Sunday, May 22, 2011

Strategies, Principles and Techniques

I was reading a Reuters article on President O’bama’s forthcoming trip to Europe. There are many important topics on the various agendas with top European leaders, including Middle Eastern turmoil, the unstable European economic situation, US missiles in Eastern Europe, Afghanistan, Pakistan and terrorism.

One point of coordination is withdrawal from Afghanistan. The US will start pulling troops out soon. Other nations also have timetables for withdrawal.

Essentially, Afghanistan is on its own. The withdrawal will be done to give the bastard democracy enough time to settle itself, but if it fails, that is an Afghan problem. The US and its NATO paw . . . allies . . . have done what they can to give Afghans a start, and if Afghans blow it . . . tough tittie.

Then we have Libya and Syria. Both are ruthless, dogmatic states whose leaders don’t mind shooting citizens in suppressing numbers. NATO is engaged in Libya to defend citizens there, but it is not engaged in Syria where civilian blood is flowing freely. That seems inconsistent.

Indeed, it defines the fine line between how far the US and western nations should to go to defend principles of human rights. It is clear that many Middle Eastern leaders do not subscribe to western ideals of free speech and don’t mind killing to close forever mouths that argue.

Does the US respect the notion of national prerogative over the notion of freedom of citizens within that nation? That is the seminal question, I think.

Since antiquity, national borders and authorities have been open to conquest by those nations whose perceived self-interest requires dominance over others.

The US is in a dilemma because it believes both in the right of nations to pursue their own course, and it believes in certain standards of human rights, including free speech and peaceful assembly.

If the US believed every closed, autocratic, ruthless state should be taken down, then Iran would be given the Iraq solution. But in Muslim countries, it is not clear that the people want to be assisted by “Satanic” countries that offend their religious beliefs simply by being. In Lybia, the cry for help is undoubtedly “transactional”.

Help us win, then get out.

And as an American, I am inclined to say, what’s in it for me, and why should my tax money go to help you fight your rebellion?

Here is my take on what I think the US position should be regarding Middle Eastern turmoil. I will set aside Pakistan and possibly Iran as warranting separate treatment because they have or are intent on getting the capability to launch nuclear attacks on the US. But as for the rest, including Afghanistan, I believe the US strategy should be: (1) to defend itself from terrorism, (2) to marginalize the disputes in each country by paying little attention and no money to them, and (3) to grant citizens of those nations the right to worship as they see fit, to be oppressed and to die if they cannot manage to overthrow the tyrants who kill them.
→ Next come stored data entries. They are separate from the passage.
/-- Every field of STATUS, its codes, and the reserved bits. [Derived from spec/10_state.md section 6
(STATUS), spec/60_exceptions.md section 1] -/
def Obligations.StatusShowsItsFields : Prop :=
  ∀ (P : Params) (s : State),
    ((s.status P).extractLsb' 0 3).toNat =
      (match s.ctl with | .idle => 0 | .accept => 1 | .finishing => 2 | .done => 3 | .error => 4) ∧
    ((s.status P).getLsbD 3 = true ↔ s.ctl = .finishing) ∧
    ((s.status P).getLsbD 4 = true ↔ 2 * (s.faceCh.nRuns + s.dirCh.nRuns + s.trickCh.nRuns) > P.cap) ∧
    (s.status P).getLsbD 5 = s.illegal ∧ (s.status P).extractLsb' 6 2 = 0 ∧
    ((s.status P).extractLsb' 8 3).toNat =
      (match s.err with
        | .none => 0 | .malformedRecord => 1 | .emptyRecording => 2 | .inputSectionOverflow => 3
        | .invalidMetadata => 4) ∧
    (s.status P).extractLsb' 11 5 = 0 ∧ (s.status P).extractLsb' 16 6 = s.errFields ∧
    (s.status P).extractLsb' 22 10 = 0

/-- An aligned 32-bit read of each register of the map returns its value and changes nothing of the block.
[Derived from spec/10_state.md section 6, spec/20_memory.md section 4 (register reads)] -/
def Obligations.RegisterReadReturnsTheRegister : Prop :=
  ∀ (s : State) (r : Reg) (rest : List BusEvent), s.engineTurn = false → s.env.bus = .read .word r.offset :: rest →
    ∃ v : Word,
      step s =
        .next { s with
          env := { s.env with bus := rest, rdata := v, engineWait := s.env.engineWait - 1 } } ∧
      match r with
      | .cmd => v = 0
      | .status => v = s.status params
      | .sampleLo => v = s.sampleLo
      | .sampleHi => v.extractLsb' 0 16 = s.sampleHi ∧ v.extractLsb' 16 16 = 0
      | .sampleTag => v = s.sampleTag
      | .metaTrack => v = s.metaTrack
      | .metaVehicle => v = s.metaVehicle
      | .metaChar => v = s.metaChar
      | .metaManual => v = s.metaManual
      | .errTag => v = s.errTag
      | .errRawLo => v = s.errRawLo
      | .errRawHi => v = s.errRawHi
      | .errBytes => v = s.errBytes
      | .frames => v = s.frames
      | .runsF => v.toNat = min s.faceCh.nRuns 0xFFFFFFFF
      | .runsD => v.toNat = min s.dirCh.nRuns 0xFFFFFFFF
      | .runsT => v.toNat = min s.trickCh.nRuns 0xFFFFFFFF
      | .crc => v = s.crc
      | .capacity => v.toNat = params.cap
      | .fileSize => v.toNat = 0x92 + params.cap

/-- Every bus read changes nothing of the block; malformed, reserved, unmapped and not-DONE window reads
return 0. [Derived from spec/20_memory.md sections 2 and 4, spec/70_reset_and_hazards.md section 3] -/
def Obligations.ReadsOutsideRegistersAndReadyImageGiveZero : Prop :=
  ∀ (s : State) (size : AccessSize) (off : Offset) (rest : List BusEvent), s.engineTurn = false →
    s.env.bus = .read size off :: rest →
    ∃ v : Word,
      step s =
        .next { s with
          env := { s.env with bus := rest, rdata := v, engineWait := s.env.engineWait - 1 } } ∧
      (size ≠ .word ∨ off.toNat % 4 ≠ 0 → v = 0) ∧
      ((∀ r : Reg, off ≠ r.offset) →
        off.toNat < 0x1000 ∨ 0x1000 + 4 * outWords params ≤ off.toNat → v = 0) ∧
      (0x1000 ≤ off.toNat → s.ctl ≠ .done → v = 0)

/-- In DONE the k-th window word is four image bytes, first byte most significant, padded with zeros past
FILE_SIZE. [States R65] -/
def Obligations.WindowPacksImageBytesBigEndian : Prop :=
  ∀ (s : State) (k : Nat) (rest : List BusEvent), s.engineTurn = false → s.ctl = .done → k < outWords params →
    s.env.bus = .read .word (BitVec.ofNat 18 (0x1000 + 4 * k)) :: rest →
    ∃ v : Word,
      step s =
        .next { s with
          env := { s.env with bus := rest, rdata := v, engineWait := s.env.engineWait - 1 } } ∧
      (let img' := fun i => if i < 0x92 + params.cap then (s.img.read i).toNat else 0
       v.toNat = img' (4 * k) * 2 ^ 24 + img' (4 * k + 1) * 2 ^ 16 + img' (4 * k + 2) * 2 ^ 8 +
         img' (4 * k + 3))

/-- CAP is legal and the window holds every file byte, ends by 0x21090 and fits the aperture. [Derived from
spec/20_memory.md section 1, spec/00_scope.md section 3] -/
def Obligations.WindowHoldsTheWholeFile : Prop :=
  6 ≤ params.cap ∧ params.cap ≤ 131070 ∧ fileSize params = 0x92 + params.cap ∧
    fileSize params ≤ 4 * outWords params ∧ 4 * outWords params < fileSize params + 4 ∧
    0x1000 + 4 * outWords params ≤ 0x21090 ∧ 0x1000 + 4 * outWords params < 2 ^ 18

/-- A write to an operand register stores the value; every other register and all else stay. [Derived from
spec/10_state.md section 3, spec/20_memory.md section 4] -/
def Obligations.OperandWriteIsReadBack : Prop :=
  ∀ (s : State) (r : Reg) (v : Word) (rest : List BusEvent), s.engineTurn = false → s.ctl ≠ .finishing →
    r.access = .readWrite → s.env.bus = .write .word r.offset v :: rest →
    ∃ t, step s = .next t ∧
      readReg params t r = (if r = .sampleHi then v &&& 0x0000FFFF else v) ∧
      (∀ q, q ≠ r → readReg params t q = readReg params s q) ∧
      t.ctl = s.ctl ∧ t.illegal = s.illegal ∧ (∀ c, t.ch c = s.ch c) ∧ t.latched = s.latched ∧
      (∀ a, t.img.read a = s.img.read a) ∧
      t.env = { s.env with bus := rest, engineWait := s.env.engineWait - 1 }

/-- A malformed write, and a write to a read-only, reserved, window or unmapped offset, only sets ILLEGAL.
[Derived from spec/20_memory.md sections 2 and 4, spec/10_state.md section 2 (ILLEGAL)] -/
def Obligations.BadWritesOnlyFlagIllegal : Prop :=
  ∀ (s : State) (size : AccessSize) (off : Offset) (v : Word) (rest : List BusEvent), s.engineTurn = false →
    s.env.bus = .write size off v :: rest →
    ((size ≠ .word ∨ off.toNat % 4 ≠ 0) ∨ (∃ r : Reg, r.access = .readOnly ∧ off = r.offset) ∨
      (∀ r : Reg, off ≠ r.offset)) →
      step s = .next { s with illegal := true, env := { s.env with bus := rest, engineWait := s.env.engineWait - 1 } }

/-- In FINISHING every write but CMD = RESET only sets ILLEGAL, operand registers and commands included.
[Derived from spec/70_reset_and_hazards.md section 3 (busy hazard)] -/
def Obligations.BusyTurnsEveryWriteAwayButReset : Prop :=
  ∀ (s : State) (size : AccessSize) (off : Offset) (v : Word) (rest : List BusEvent), s.engineTurn = false →
    s.ctl = .finishing → s.env.bus = .write size off v :: rest →
    (¬ (size = .word ∧ off = 0x000 ∧ v = 0x00000001) →
      step s = .next { s with illegal := true, env := { s.env with bus := rest, engineWait := s.env.engineWait - 1 } }) ∧
    (size = .word ∧ off = 0x000 ∧ v = 0x00000001 →
      ∃ t, step s = .next t ∧ t.ctl = .idle ∧ t.engineTurn = false)

/-- WAIT reads STATUS once a step and stays the host's next event while BUSY reads 1. [Derived from
spec/20_memory.md section 5, spec/30_encoding.md section 3] WAIT as one event is the model's choice:
assumption 11. -/
def Obligations.WaitPollsUntilNotBusy : Prop :=
  ∀ (s : State) (rest : List BusEvent), s.engineTurn = false → s.env.bus = .wait :: rest →
    step s =
      .next { s with
        env := { s.env with
          bus := if s.ctl = .finishing then .wait :: rest else rest
          rdata := s.status params
          engineWait := s.env.engineWait - 1 } }

/-- Once set, ILLEGAL stays set over every step but a RESET command or a hardware reset. [Derived from
spec/10_state.md section 2 (ILLEGAL), spec/60_exceptions.md section 1 (ILLEGAL)] -/
def Obligations.OnlyResetClearsIllegal : Prop :=
  ∀ s t : State, step s = .next t → s.illegal = true → (t.illegal = true ↔ s.resetNext = false)

/-- Only START and RESET (or the reset input) leave ERROR, and until then every error register keeps its
value. [Derived from spec/60_exceptions.md section 2 (leaving ERROR), spec/10_state.md section 6 (error
registers)] -/
def Obligations.OnlyStartAndResetLeaveError : Prop :=
  ∀ s t : State, step s = .next t → s.ctl = .error → s.commandIssued ≠ some .start → s.resetNext = false →
    t.ctl = .error ∧ t.err = s.err ∧ t.errFields = s.errFields ∧ t.errTag = s.errTag ∧
      t.errRawLo = s.errRawLo ∧ t.errRawHi = s.errRawHi ∧ t.errBytes = s.errBytes ∧
      (∀ c, t.ch c = s.ch c) ∧ t.frames = s.frames ∧ t.latched = s.latched

/-- The latched metadata changes only by START, RESET or the reset input, whatever is written to the META
registers. [Derived from spec/10_state.md section 3 (latched metadata), spec/40_control.md section 2
(latching), spec/70_reset_and_hazards.md section 3 (metadata hazard)] -/
def Obligations.MetadataIsFixedForTheWholeEncode : Prop :=
  ∀ s t : State, step s = .next t → s.resetNext = false →
    (s.commandIssued ≠ some .start ∨ s.ctl = .finishing) → t.latched = s.latched

/-- An image byte or CRC changes only by a successful engine step, or is cleared by START or a reset.
[Derived from spec/10_state.md section 5, spec/44_section_checksum.md section 3 (image write)] -/
def Obligations.OnlyTheEngineFillsTheImage : Prop :=
  ∀ s t : State, step s = .next t →
    (s.engineTurn = true ∧ t.ctl = .done) ∨
    ((∀ a, t.img.read a = s.img.read a) ∧ t.crc = s.crc) ∨
    (((s.commandIssued = some .start ∧ s.ctl ≠ .finishing) ∨ s.resetNext = true) ∧
      (∀ a, t.img.read a = 0) ∧ t.crc = 0)

/-- An operand register changes only by a write to its own offset, or by a reset. [Derived from
spec/10_state.md section 3, spec/70_reset_and_hazards.md section 3 (operand capture)] -/
def Obligations.OperandRegistersChangeOnlyByTheirOwnWrite : Prop :=
  ∀ (s t : State) (r : Reg), step s = .next t → r.access = .readWrite → s.resetNext = false →
    (∀ size v, s.env.bus.head? ≠ some (.write size r.offset v)) →
    readReg params t r = readReg params s r

/-- OVF once set stays set until START or a reset, and just before the engine step it is the overflow
verdict. [Derived from spec/44_section_checksum.md section 1 (overflow), spec/10_state.md section 4
(overflow indication)] -/
def Obligations.OvfForetellsTheVerdict : Prop :=
  (∀ s t : State, step s = .next t → s.ovf params = true → s.commandIssued ≠ some .start →
    s.resetNext = false → t.ovf params = true) ∧
  (∀ s t : State, step s = .next t → s.engineTurn = true → s.frames ≠ 0 →
    ((t.ctl = .error ∧ t.err = .inputSectionOverflow) ↔ s.ovf params = true) ∧
    (t.ctl = .done ↔ s.ovf params = false))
I think Libyan rebels could win if they were patient, collaborative, and skilled at fighting. But zipping around in pick-up trucks wildly cheering each little victory as if the war were won is not patient, collaborative or skilled.

Within the strategy of defense against terrorism and “hands off” independent states, I think certain principles should come into play that provide exceptions. One of the principles is “undue force” based on the weapons used.

If a nation uses tanks, missiles, bombs or artillery to shell population centers, the US and its allies are correct to use force to balance the firepower. It is not wise to let little Hitler’s roam free; it is not good for the conscience. Syrian authorities have killed citizens with rifles, but not (yet) with tanks. They have not yet crossed the line. So I agree with the stance taken on Syria; hands off. And I agree with the stance taken on Libya; create a reasonably level fighting field.

Another exception is nuclear power. Iran and Pakistan are direct threats to the US and each warrants a separate agenda, for US defense.

But Tunisia, Egypt, Yemen, Libya, Syria, Palestine, Lebanon, Afghanistan. Spain. Let the citizens of those nations figure it out. In the modern era of worldwide communication, people are informed. They know what democracy means. If they really want it, they can have it. We (the US) don’t have to help them one dollar or one soldier’s life. Indeed, by helping, we give people a crutch. They need to walk on their own. Or fall.

When my son was two years old, he would fall down a lot as he learned to run and control his body. A parent’s natural tendency is to run over and help him up and say “poor baby”. But the better technique is to let him get up by himself. It teaches self-care. When he is playing soccer, he will not whine when he is knocked down. He will get up and compete. Or if his nation decides to oppress him. He will not weep or run about haphazardly seeking care. He will do something about it.